Это стало его третьим творческим правилом.
II
Свой первый рассказ Михаил напечатал в комсомольской газете «Юношеская правда» в сентябре 23-го года. Это было пресловутое «Испытание» с «обратным эффектом». Вслед за ним, еще находясь под влиянием лекций Брика и Шкловского о «приемах», написал он то ли рассказ, то ли фельетон с «охранением» — «Три». Героями его были три пуговицы, лишившиеся хозяев: костяная с пальто работника треста, бывшего буржуя, деревянная, обшитая красным сукном, с буденовки бывшего краскома (причем склонного к троцкизму) и металлическая, оторвавшаяся от штанов комсомольца-рабфаковца, которые он продал, чтобы купить учебник «Исторический материализм» и подписаться на ту самую «Юношескую правду», что напечатала «Испытание». Фельетон имел посвящение: «Рабфаку имени Покровского», придуманное ради того, чтобы Михаила приняли-таки на этот самый рабфак. Шкловский «Три» похвалил со своей двусмысленной улыбочкой, сказав даже, что он продолжает линию толстовского «Холстомера». В «Юношеской правде» фельетон тоже понравился, но когда Михаил прочитал его в печатном виде, то не испытал ничего, кроме отвращения. Кроме того, на рабфак его, несмотря на посвящение и штаны, которых лишился герой, все равно не приняли. Отсюда Михаил вынес свое четвертое творческое кредо: лучше вообще ничего не писать, чем писать галиматью с «приемчиками». Правда, когда у него случилась большая нужда в деньгах, он напечатал в «Юношеской правде», переименованной к тому времени в «Молодой ленинец», еще один фельетон — «Ревизор», историю в гоголевском духе, приключившуюся с ним в Букановской.
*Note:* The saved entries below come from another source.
-- ==== Sys2Proof/Tests/Slice0.lean ====
section
/-! SUPPORT. Tests on values the spec gives, refusals of ill-formed terms, and witnesses for the hypotheses of the statements. -/

namespace Sys2Proof.Tests

open Sys2Proof.Machine

set_option Elab.async false

/-! ### Configurations and states -/

/-- Configuration TC of 95_test_vectors.md. -/
def tcRaw : RawConfig :=
  { RawConfig.default with
    numVoices := 2
    sampleRate := ⟨0x408F400000000000⟩
    quantum := 4
    kernel := 8
    rbLen := 16
    cOut := 2
    qcap := 16
    apDelayMs := ⟨0x4008000000000000⟩
    apLook := 1 }

/-- TC is well formed (95_test_vectors.md, conventions). -/
def tc : Config := ⟨tcRaw, by decide +kernel⟩

/-- TC after reset. -/
def s0 : State := State.ofConfig tc

/-- TC with a queue. -/
def queued (cq : List Queued) : State := { s0 with cq := cq }

/-- TC with one event to serve. -/
def given (e : PortEvent) : State := { s0 with inputs := [e] }

/-- A quantum of TC's frames in a ring buffer. -/
def fourFrames : RingBuffer := ⟨[(0, F64.one), (1, F64.two), (2, F64.half)], 4, 0, 4⟩

/-- TC with both voices sounding, one a-rate parameter, a queued packet of each kind, four frames in RBI, and one event. -/
def busy (e : PortEvent) : State :=
  { s0 with
    voices := [⟨F64.half, ⟨0x4059000000000000⟩, F64.one, 0, true⟩, ⟨F64.zero, ⟨0x4069000000000000⟩, F64.half, 0, true⟩]
    params := s0.params.set 1 ⟨.a, F64.one, [F64.zero, F64.half, F64.one, F64.two]⟩
    rbi := fourFrames
    cq := [.noteon ⟨0x4059000000000000⟩ F64.half, .paramK .decay F64.one, .paramA .shape [F64.zero, F64.one, F64.two, F64.half]]
    inputs := [e] }

/-- The code a control-port transaction is answered with, from a state of TC. -/
def codeOf (s : State) (i : Instr) : Option Word :=
  match exec i s with
  | .next t => t.controlOut.map ControlReply.result
  | .fault _ => none
  | .refused _ => none

/-! ### Well-formedness: one ill-formed term for each check -/

theorem test_wf_accepts :
    Instr.wf 128 (.noteon F64.one F64.one) = true ∧ Instr.wf 128 (.paramK .reverbDecay F64.one) = true ∧
    Instr.wf 4 (.paramA .shape [F64.zero, F64.half, F64.one, F64.two]) = true ∧ Instr.wf 128 (.desc .decay) = true ∧
    Instr.wf 128 (.stat .nactive) = true ∧ Instr.wf (2 ^ 32 - 1) .render = true := by decide

theorem test_wf_refuses_other_length : Instr.wf 4 (.paramA .shape [F64.zero, F64.half, F64.one]) = false := by decide
theorem test_wf_refuses_arate_of_one : Instr.wf 1 (.paramA .shape [F64.zero]) = false := by decide
theorem test_wf_refuses_length_above_field (xs : List F64) (h : xs.length = 2 ^ 32) :
    Instr.wf (2 ^ 32) (.paramA .shape xs) = false := by simp [Instr.wf, h]
theorem test_wf_refuses_request_above_field : Instr.wf (2 ^ 32) .render = false := by decide

theorem test_config_accepts : RawConfig.default.wf = true ∧ tcRaw.wf = true := by decide +kernel
theorem test_config_refuses_no_voice : { tcRaw with numVoices := 0 }.wf = false := by decide +kernel
theorem test_config_refuses_rate :
    { tcRaw with sampleRate := F64.zero }.wf = false ∧ { tcRaw with sampleRate := ⟨0x7FF0000000000000⟩ }.wf = false := by
  decide +kernel
theorem test_config_refuses_quantum : { tcRaw with quantum := 0 }.wf = false ∧ { tcRaw with quantum := 9 }.wf = false := by
  decide +kernel
theorem test_config_refuses_short_ring : { tcRaw with rbLen := 11 }.wf = false ∧ { tcRaw with rbLen := 12 }.wf = true := by
  decide +kernel
theorem test_config_refuses_channels : { tcRaw with rbCh := 2 }.wf = false ∧ { tcRaw with cOut := 0 }.wf = false := by
  decide +kernel
theorem test_config_refuses_short_queue : { tcRaw with qcap := 4 }.wf = false ∧ { tcRaw with qcap := 5 }.wf = true := by
  decide +kernel
theorem test_config_refuses_envelope :
    { tcRaw with fastDecay := F64.zero }.wf = false ∧ { tcRaw with detuneK := ⟨0x7FF8000000000000⟩ }.wf = false := by
  decide +kernel
theorem test_config_refuses_combs :
    { tcRaw with combDelayOffsetMs := #v[F64.zero, F64.zero, F64.zero, ⟨0xFFF0000000000000⟩] }.wf = false ∧
    { tcRaw with combDecayOffset := #v[⟨0x3FAEB851EB851EB8⟩, F64.zero, F64.zero, F64.zero] }.wf = false ∧
    { tcRaw with combDecayOffset := #v[F64.zero, F64.negOne, F64.zero, F64.zero] }.wf = false := by decide +kernel
theorem test_config_refuses_allpass :
    { tcRaw with apDelayMs := ⟨0x7FF0000000000000⟩ }.wf = false ∧ { tcRaw with apDecay := F64.half }.wf = false ∧
    { tcRaw with apDecay := F64.negOne }.wf = false := by decide +kernel

/-! ### Encoding (30_encoding.md; words of 95_test_vectors.md sections 2.1, 2.2 and 3) -/

theorem test_decode_noteon :
    decode 128 (.control [0x0100000000000002, 0x407B800000000000, 0x3FF0000000000000])
      = .ok (.noteon ⟨0x407B800000000000⟩ F64.one) := by decide
theorem test_decode_paramK :
    decode 128 (.control [0x0205000000000001, 0x408F400000000000]) = .ok (.paramK .lpCutoff ⟨0x408F400000000000⟩) := by decide
theorem test_decode_paramA :
    decode 4 (.control [0x0201000000000004, 0, 0x3FE0000000000000, 0x3FF0000000000000, 0x4000000000000000])
      = .ok (.paramA .shape [F64.zero, F64.half, F64.one, F64.two]) := by decide
theorem test_decode_desc : decode 128 (.control [0x030B000000000000]) = .ok (.desc .reverbDecay) := by decide
theorem test_decode_stat :
    decode 4 (.control [0x0401000000000000]) = .ok (.stat .clock) ∧
    decode 4 (.control [0x040A000000000000]) = .ok (.stat .qused) := by decide
theorem test_decode_render :
    decode 128 (.request 0x0000000000000080) = .ok .render ∧
    decode 128 (.request 0x0000000100000080) = .error .badRequest := by decide

theorem test_decode_bad_opcode :
    decode 128 (.control [0x0500000100000002, 0, 0]) = .error (.rejected .badOpcode) ∧
    decode 128 (.control [0]) = .error (.rejected .badOpcode) := by decide
theorem test_decode_bad_reserved :
    decode 128 (.control [0x0100000100000002, 0x407B800000000000, 0x3FF0000000000000]) = .error (.rejected .badReserved) ∧
    decode 128 (.control [0x0103000000000002, 0x407B800000000000, 0x3FF0000000000000]) = .error (.rejected .badReserved) := by
  decide
theorem test_decode_bad_length :
    decode 128 (.control [0x0100000000000003, 0x407B800000000000, 0x3FF0000000000000, 0]) = .error (.rejected .badLength) ∧
    decode 128 (.control [0x0100000000000002, 0x407B800000000000]) = .error (.rejected .badLength) ∧
    decode 128 (.control [0x020C000000000003, 0, 0, 0]) = .error (.rejected .badLength) ∧
    decode 128 (.control [0x0301000000000001, 0]) = .error (.rejected .badLength) := by decide
theorem test_decode_bad_index :
    decode 128 (.control [0x020C000000000001, 0]) = .error (.rejected .badIndex) ∧
    decode 128 (.control [0x030C000000000000]) = .error (.rejected .badIndex) ∧
    decode 128 (.control [0x040F000000000000]) = .error (.rejected .badIndex) := by decide

theorem test_encode_words :
    encode 4 (.noteon ⟨0x406F400000000000⟩ F64.one) = .control [0x0100000000000002, 0x406F400000000000, 0x3FF0000000000000] ∧
    encode 4 (.paramK .reverbMix F64.half) = .control [0x0209000000000001, 0x3FE0000000000000] ∧
    encode 4 (.stat .rejects) = .control [0x040B000000000000] ∧ encode 4 .render = .request 4 := by decide

/-- Byte 0 carries bits 7:0 (20_memory.md R72). -/
theorem test_byte_order :
    bytesOfWords [0x0100000000000002] = [2, 0, 0, 0, 0, 0, 0, 1] ∧
    wordsOfBytes (bytesOfWords [0x040B000000000000, 0x407B800000000000]) = some [0x040B000000000000, 0x407B800000000000] ∧
    wordsOfBytes [1, 2, 3] = none := by decide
За фельетон в газете платили по три рубля новыми — деньги, в общем, неплохие, на два дня хватало. Подписывать свои произведения в центральной газете настоящей фамилией Михаил боялся: ведь он должен был отбывать условный срок по месту жительства, а не ехать искать счастья в Москву. Псевдоним он выдумал не без помощи Брика, утверждавшего, что корень его фамилии — еврейский: «М. Шолох», — пусть, мол, думают, что я еврей, может быть, побольше печатать будут! Однако печатать, увы, было нечего. Писать фельетоны, даже в целях легкого заработка, его больше не тянуло.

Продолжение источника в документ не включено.